**ASSIGNMENT**: Find the string "List" in the records. Copy each line that has it.

**MATERIAL FOR THE TASK**:

/-- INIT's first four steps with a receiver that is not synchronised: at most a start condition, and nothing held. -/
theorem run_initLines_unsync {s : State} (hq : s.quiet = true) (hf : s.fault = none) (hw : s.WireInv)
    (hs : s.rx.sync = false) :
    (run initLines s).rx.drv = false ∧ (run initLines s).rx.held = s.rx.held ∧
      (run initLines s).rx.receivedRev = s.rx.receivedRev := by
  have hdr := hw.rx.drv_off hs
  have hfr : s.rx.frame = false := by
    cases h : s.rx.frame with
    | false => rfl
    | true => have := hw.rx.frame_sync h; rw [hs] at this; cases this
  have hph := hw.rx.phase_data hfr
  have hbt := hw.rx.noFrame_bits hfr
  have hpd := hw.pdio
  rw [State.dioBus, hdr] at hpd
  rw [run_initLines_rx hq hf]
  have h1 : s.rx.see (.bit s.clkOut) s.dioDir s.dioOut s.launch.extPullup =
      { s.rx with pclk := .bit s.clkOut, steps := s.rx.steps + 1 } := by
    unfold Rx.see Rx.levels
    simp only [hs, hdr]
    rw [← hpd]
    simp
    split
    · rename_i hx
      exfalso
      rw [hx.2.2.1] at hx
      cases hx.2.2.2
    · simp [hpd]
  rw [h1]
  have hm : ∃ r, ({ s.rx with pclk := .bit s.clkOut, steps := s.rx.steps + 1 } : Rx).see (.bit s.clkOut) (some .out)
      s.dioOut s.launch.extPullup = r ∧ r.held = s.rx.held ∧ r.drv = false ∧ r.receivedRev = s.rx.receivedRev ∧
      r.phase = .data ∧ r.bits = 0 := by
    refine ⟨_, rfl, ?_⟩
    simp only [Rx.see, Rx.levels, hs, hdr]
    simp
    split
    · simp [Rx.start, Rx.held, Rx.note]
      rfl
    · simp [hph, hbt, Rx.held]
      rfl
  obtain ⟨r, e, a1, a2, a3, a4, a5⟩ := hm
  rw [e]
  have hf2 : ∃ r', r.see (.bit false) (some .out) s.dioOut s.launch.extPullup = r' ∧ r'.held = s.rx.held ∧
      r'.drv = false ∧ r'.receivedRev = s.rx.receivedRev ∧ r'.pclk = .bit false := by
    refine ⟨_, rfl, ?_⟩
    cases hsy : r.sync <;> cases hpc : r.pclk <;>
      simp [Rx.see, Rx.levels, Rx.edges, Rx.fall, hsy, hpc, a2, a4, a5] <;> exact ⟨a1, a3⟩
  obtain ⟨r', e', b1, b2, b3, b4⟩ := hf2
  rw [e', see_low b4]
  exact ⟨b2, b1, b3⟩

end Sys2Proof.Machine
end

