/-- What an op does: a check after decoding fails; a character has no table entry; ENCODE runs; or the op gets underway
and completes, unless another agent's fault stops the machine (R61). -/
theorem exec_cases {i : Instr} {s t : State} (h : exec i s = .next t) :
    (∃ c, t = s.raise c (s.wordOf s.cur) s.cur s.busy) ∨
    (∃ c, t = { s with midOp := false }.raise .unencodable c s.cur s.busy) ∨
    (∃ c, i = .encode c ∧ t = encodeBy s.cur c s) ∨
    (i.mnemonic.row.family ≠ .encoder ∧ entryFault i.mnemonic s = none ∧
      ∃ u, Underway (enter i.mnemonic s) u ∧ t = complete i.mnemonic u) := by
  by_cases hi : i.mnemonic.row.family = .encoder
  · cases i <;> first | (simp [Instr.mnemonic, Mnemonic.row] at hi; done) | skip
    rename_i c
    refine .inr (.inr (.inl ⟨c, rfl, ?_⟩))
    simpa [exec, execEncode] using h.symm
  · cases he : entryFault i.mnemonic s with
    | some c =>
      obtain ⟨body, e⟩ := exec_opCycle i hi s
      rw [e, opCycle_fault body he] at h
      exact .inl ⟨c, by simpa using h.symm⟩
    | none =>
      have hgo : ∀ body : State → State, exec i s = opCycle i.mnemonic body s →
          Underway (enter i.mnemonic s) (body (enter i.mnemonic s)) →
          ∃ u, Underway (enter i.mnemonic s) u ∧ t = complete i.mnemonic u := by
        intro body e hu
        rw [e, opCycle_run body he] at h
        exact ⟨_, hu, by simpa using h.symm⟩
      have hun : ∀ (m : Mnemonic) (c : Byte), i.mnemonic = m → m.row.family = .driver →
          exec i s = opCycle m (fun t => t.raise .unencodable (c.zeroExtend 32) t.cur s.busy) s →
          ∃ c, t = { s with midOp := false }.raise .unencodable c s.cur s.busy := by
        rintro m c rfl hm e
        rw [e, opCycle_run _ he, complete_faulted rfl, enter_eq_busy (.inr hm)] at h
        refine ⟨c.zeroExtend 32, ?_⟩
        simp only [Host.Outcome.next.injEq] at h
        rw [← h]
        rfl
      have hctrl : ∀ u : State, Underway u (ctrlSeq u) := fun u => run_underway _ u
      have heq : ∀ u : State, ∀ f : State → State, (∀ v, Underway v (f v)) → Underway u (assign f u) :=
        fun u f hf => assign_underway f u hf
      cases i
      case encode => exact absurd rfl hi
      case dchar pos c =>
        cases hr : rom s.launch c with
        | none => exact .inr (.inl (hun .DCHAR c rfl rfl (by simp only [exec, execDchar, hr])))
        | some p =>
          exact .inr (.inr (.inr ⟨hi, rfl, hgo (dcharSeq pos p) (by simp only [exec, execDchar, hr, Instr.mnemonic])
            (dchar_underway _ _ _)⟩))
      case dstr c0 c1 c2 c3 =>
        cases hr : romAll s.launch (padString [c0, c1, c2, c3]) with
        | error c => exact .inr (.inl (hun .DSTR c rfl rfl (by simp only [exec, execDstr, hr])))
        | ok ps =>
          exact .inr (.inr (.inr ⟨hi, rfl, hgo (dcharsFrom 0 ps) (by simp only [exec, execDstr, hr, Instr.mnemonic])
            (dchars_underway _ _ _)⟩))
      case dint n =>
        cases hr : romAll s.launch (formatInt n) with
        | error c => exact .inr (.inl (hun .DINT c rfl rfl (by simp only [exec, execDint, hr])))
        | ok ps =>
          exact .inr (.inr (.inr ⟨hi, rfl, hgo (dcharsFrom 0 ps) (by simp only [exec, execDint, hr, Instr.mnemonic])
            (dchars_underway _ _ _)⟩))
      case init en bri =>
        refine .inr (.inr (.inr ⟨hi, rfl, hgo (fun s0 => assign (fun t => { t with inited := true })
          (ctrlSeq (assign (initRegs en bri) (run initLines s0))))
          (by simp only [exec, execInit, Instr.mnemonic]) ?_⟩))
        have h1 := run_underway initLines (enter Mnemonic.INIT s)
        have h2 := heq (run initLines (enter Mnemonic.INIT s)) _ (initRegs_underway en bri)
        have h3 := hctrl (assign (initRegs en bri) (run initLines (enter Mnemonic.INIT s)))
        have h4 := heq (ctrlSeq (assign (initRegs en bri) (run initLines (enter Mnemonic.INIT s)))) _
          (fun v => inited_underway v true)
        exact ((h1.trans h2).trans h3).trans h4
      case dcolon v =>
        refine .inr (.inr (.inr ⟨hi, rfl, hgo (fun s0 => run (dsegSeq 1 (colonSet s0.colonValue v))
          { s0 with colonCache := some (colonSet s0.colonValue v) }) (by simp only [exec, execDcolon, Instr.mnemonic]) ?_⟩))
        exact (colon_underway (enter Mnemonic.DCOLON s) _).trans (run_underway _ _)
      case enable on =>
        refine .inr (.inr (.inr ⟨hi, rfl, hgo (fun s0 => ctrlSeq { s0 with cfgEn := some on })
          (by simp only [exec, execEnable, Instr.mnemonic]) ?_⟩))
        exact (en_underway (enter Mnemonic.ENABLE s) _).trans (hctrl _)
      case setbri v =>
        refine .inr (.inr (.inr ⟨hi, rfl, hgo (fun s0 => ctrlSeq { s0 with cfgBri := some (clamp v) })
          (by simp only [exec, execSetbri, Instr.mnemonic]) ?_⟩))
        exact (bri_underway (enter Mnemonic.SETBRI s) _).trans (hctrl _)
      case setclk v =>
        exact .inr (.inr (.inr ⟨hi, rfl, hgo (run [.lat .clk v]) (by simp only [exec, execSetclk, Instr.mnemonic])
          (run_underway _ _)⟩))
      case setdio v =>
        exact .inr (.inr (.inr ⟨hi, rfl, hgo (run [.lat .dio v]) (by simp only [exec, execSetdio, Instr.mnemonic])
          (run_underway _ _)⟩))
      case setdir l d =>
        exact .inr (.inr (.inr ⟨hi, rfl, hgo (run [.dir l d]) (by simp only [exec, execSetdir, Instr.mnemonic])
          (run_underway _ _)⟩))
      case wait =>
        exact .inr (.inr (.inr ⟨hi, rfl, hgo (run [.wait]) (by simp only [exec, execWait, Instr.mnemonic])
          (run_underway _ _)⟩))
      case sample =>
        exact .inr (.inr (.inr ⟨hi, rfl, hgo (run [.sample]) (by simp only [exec, execSample, Instr.mnemonic])
          (run_underway _ _)⟩))
      case start =>
        exact .inr (.inr (.inr ⟨hi, rfl, hgo (run startSeq) (by simp only [exec, execStart, Instr.mnemonic])
          (run_underway _ _)⟩))
      case stop =>
        exact .inr (.inr (.inr ⟨hi, rfl, hgo (run stopSeq) (by simp only [exec, execStop, Instr.mnemonic])
          (run_underway _ _)⟩))
      case wrbyte b =>
        exact .inr (.inr (.inr ⟨hi, rfl, hgo (run (writeByteSeq b)) (by simp only [exec, execWrbyte, Instr.mnemonic])
          (run_underway _ _)⟩))
      case sendcmd b =>
        exact .inr (.inr (.inr ⟨hi, rfl, hgo (run (sendCmdSeq b)) (by simp only [exec, execSendcmd, Instr.mnemonic])
          (run_underway _ _)⟩))
      case dseg pos pat =>
        exact .inr (.inr (.inr ⟨hi, rfl, hgo (run (dsegSeq pos pat)) (by simp only [exec, execDseg, Instr.mnemonic])
          (run_underway _ _)⟩))
      case clear =>
        exact .inr (.inr (.inr ⟨hi, rfl, hgo (run (dsegSeq 0 0x00 ++ dsegSeq 1 0x00 ++ dsegSeq 2 0x00 ++ dsegSeq 3 0x00)) (by simp only [exec, execClear, Instr.mnemonic])
          (run_underway _ _)⟩))

/-- What the beginning of an op leaves alone. -/
theorem enter_same (m : Mnemonic) (s : State) :
    (enter m s).fault = s.fault ∧ (enter m s).launch = s.launch ∧ (enter m s).cur = s.cur ∧
    (enter m s).fg = s.fg ∧ (enter m s).irqs = s.irqs ∧ (enter m s).rx = s.rx ∧ (enter m s).traceRev = s.traceRev ∧
    (enter m s).clkBus = s.clkBus ∧ (enter m s).dioBus = s.dioBus := by
  unfold enter
  split <;> exact ⟨rfl, rfl, rfl, rfl, rfl, rfl, rfl, rfl, rfl⟩

/-- What moving `OPIDX` leaves alone. -/
theorem adv_same (s : State) (g n : Nat) :
    (s.advance g n).fault = s.fault ∧ (s.advance g n).launch = s.launch ∧ (s.advance g n).cur = s.cur ∧
    (s.advance g n).rx = s.rx ∧ (s.advance g n).traceRev = s.traceRev ∧ (s.advance g n).clkBus = s.clkBus ∧
    (s.advance g n).dioBus = s.dioBus ∧ (s.advance g n).busy = s.busy ∧ (s.advance g n).midOp = s.midOp := by
  cases g <;> exact ⟨rfl, rfl, rfl, rfl, rfl, rfl, rfl, rfl, rfl⟩

/-- An op that got underway ends: stopped by a fault, or complete. -/
theorem complete_cases (m : Mnemonic) (u : State) (h : m.row.family ≠ .encoder) :
    (u.fault.isSome = true ∧ complete m u = u) ∨
    (u.fault = none ∧ ∃ b, complete m u = { u with busy := b, midOp := false }.advance u.cur m.row.words ∧
      (m.row.family = .line → b = u.busy) ∧ (m.row.family ≠ .line → b = false)) := by
  unfold complete
  cases hf : u.fault with
  | some r => left; simp [hf]
  | none =>
    right
    refine ⟨rfl, ?_⟩
    simp only [isFaulted_eq, hf]
    cases hm : m.row.family with
    | line => exact ⟨u.busy, by rfl, by simp, by simp⟩
    | encoder => exact absurd hm h
    | transport => exact ⟨false, by rfl, by simp, by simp⟩
    | driver => exact ⟨false, by rfl, by simp, by simp⟩

/-- The fault of the agent whose turn it is stands where that agent stands. -/
theorem fault_place {s : State} {g : Nat} {rest} (c : FaultCode) (w : Word) (b : Bool) (hn : s.hasNext g = true) :
   FaultAt ((s.dispatched g rest).raise c w g b) ⟨c, g, s.opidxOf g, s.wordOf g, w⟩ := by
  obtain ⟨a, ha, hlt⟩ := (hasNext_iff s g).1 hn
  refine ⟨a, ?_, ?_, ?_⟩
  · show ((s.dispatched g rest).raise c w g b).agent? g = _
    rw [← ha]; cases g <;> rfl
  · simp [State.opidxOf, ha]
  · have := wordOf_eq ha hlt
    simpa [State.opidxOf, ha] using this

/-! ### The driver's registers -/

/-- Once `INITED` is 1, every register a driver op reads has been written (R29, U21). -/
def Written (s : State) : Prop :=
  s.inited = true → s.cfgEn.isSome = true ∧ s.cfgBri.isSome = true ∧ s.colonCache.isSome = true

/-- A sequence writes none of the driver's registers. -/
theorem run_regs (ms : List Micro) (s : State) :
    (run ms s).cfgEn = s.cfgEn ∧ (run ms s).cfgBri = s.cfgBri ∧ (run ms s).colonCache = s.colonCache ∧
    (run ms s).inited = s.inited := by
  refine run_keeps (P := fun t => t.cfgEn = s.cfgEn ∧ t.cfgBri = s.cfgBri ∧ t.colonCache = s.colonCache ∧
    t.inited = s.inited) ?_ ?_ ?_ ?_ ?_ ?_ ?_ ms s ⟨rfl, rfl, rfl, rfl⟩
  · intro t h
    rw [gap_gapOnly t]
    exact h
  · intro t h
    exact h
  · intro l v t h
    cases l <;> exact h
  · intro l d t h
    cases l <;> exact h
  · intro t h
    exact h
  · intro t h
    unfold sampleEvent State.useDraw
    split <;> exact h
  · intro t h
    exact h

theorem run_written (ms : List Micro) {s : State} (h : Written s) : Written (run ms s) := by
  obtain ⟨h1, h2, h3, h4⟩ := run_regs ms s
  unfold Written
  rw [h1, h2, h3, h4]
  exact h

theorem colon_written {s : State} (c : Byte) (h : Written s) : Written { s with colonCache := some c } :=
  fun hi => ⟨(h hi).1, (h hi).2.1, rfl⟩

theorem en_written {s : State} (b : Bool) (h : Written s) : Written { s with cfgEn := some b } :=
  fun hi => ⟨rfl, (h hi).2⟩

theorem bri_written {s : State} (b : BitVec 3) (h : Written s) : Written { s with cfgBri := some b } :=
  fun hi => ⟨(h hi).1, rfl, (h hi).2.2⟩

theorem assign_written (f : State → State) {s : State} (h : Written s) (hf : Written s → Written (f s)) :
    Written (assign f s) := by
  unfold assign
  split
  · exact h
  · exact hf h

theorem dchar_written (pos pat : Byte) {s : State} (h : Written s) : Written (dcharSeq pos pat s) := by
  have h1 := run_written (dsegSeq pos (withColon pos pat s.colonValue)) h
  unfold dcharSeq
  dsimp only
  generalize run (dsegSeq pos (withColon pos pat s.colonValue)) s = u at h1
  split
  · exact assign_written _ h1 (colon_written _)
  · exact h1

theorem dchars_written (k : Nat) (ps : List Byte) {s : State} (h : Written s) : Written (dcharsFrom k ps s) := by
  induction ps generalizing k s with
  | nil => exact h
  | cons p ps ih => exact ih _ (dchar_written _ p h)

theorem advance_written {s : State} (g n : Nat) (h : Written s) : Written (s.advance g n) := by
  cases g <;> exact h

theorem complete_written (m : Mnemonic) {s : State} (h : Written s) : Written (complete m s) := by
  have h1 : Written { s with midOp := false } := h
  have h2 : Written { s with busy := false, midOp := false } := h
  unfold complete
  split
  · exact h
  · split
    · exact advance_written _ _ h1
    · exact advance_written _ _ h1
    · exact advance_written _ _ h2
    · exact advance_written _ _ h2

theorem enter_written (m : Mnemonic) {s : State} (h : Written s) : Written (enter m s) := by
  unfold enter
  split <;> exact h

theorem opCycle_written {m : Mnemonic} {body : State → State} {s t : State} (h : Written s)
    (hb : ∀ u, Written u → Written (body u)) (e : opCycle m body s = .next t) : Written t := by
  unfold opCycle at e
  split at e
  · cases e
    exact h
  · cases e
    exact complete_written m (hb _ (enter_written m h))

theorem init_written (en : Bool) (bri : Int) {u : State} (h : Written u) :
    Written (assign (fun t => { t with inited := true }) (ctrlSeq (assign (initRegs en bri) (run initLines u)))) := by
  have h1 := run_written initLines h
  generalize run initLines u = v at h1
  by_cases hf : v.isFaulted = true
  · rw [assign_faulted _ hf]
    have hc : ctrlSeq v = v := run_faulted _ hf
    rw [hc, assign_faulted _ hf]
    exact h1
  · have hf' : v.fault = none := by simpa using hf
    rw [assign_clear _ hf']
    have hall : ∀ w : State, w.cfgEn = some en → w.cfgBri = some (clamp bri) → w.colonCache = some 0x00 → Written w := by
      intro w a1 a2 a3 _
      rw [a1, a2, a3]
      exact ⟨rfl, rfl, rfl⟩
    obtain ⟨r1, r2, r3, r4⟩ := run_regs
      (sendCmdSeq (ctrlByte (initRegs en bri v).cfgEnValue (initRegs en bri v).cfgBriValue)) (initRegs en bri v)
    change (ctrlSeq (initRegs en bri v)).cfgEn = _ at r1
    change (ctrlSeq (initRegs en bri v)).cfgBri = _ at r2
    change (ctrlSeq (initRegs en bri v)).colonCache = _ at r3
    generalize ctrlSeq (initRegs en bri v) = w at r1 r2 r3
    exact assign_written _ (hall w r1 r2 r3) (fun _ => hall { w with inited := true } r1 r2 r3)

**SOLUTION FOR THIS TASK**:
theorem run_regs (ms : List Micro) (s : State) :
theorem run_written (ms : List Micro) {s : State} (h : Written s) : Written (run ms s) := by
theorem dchars_written (k : Nat) (ps : List Byte) {s : State} (h : Written s) : Written (dcharsFrom k ps s) := by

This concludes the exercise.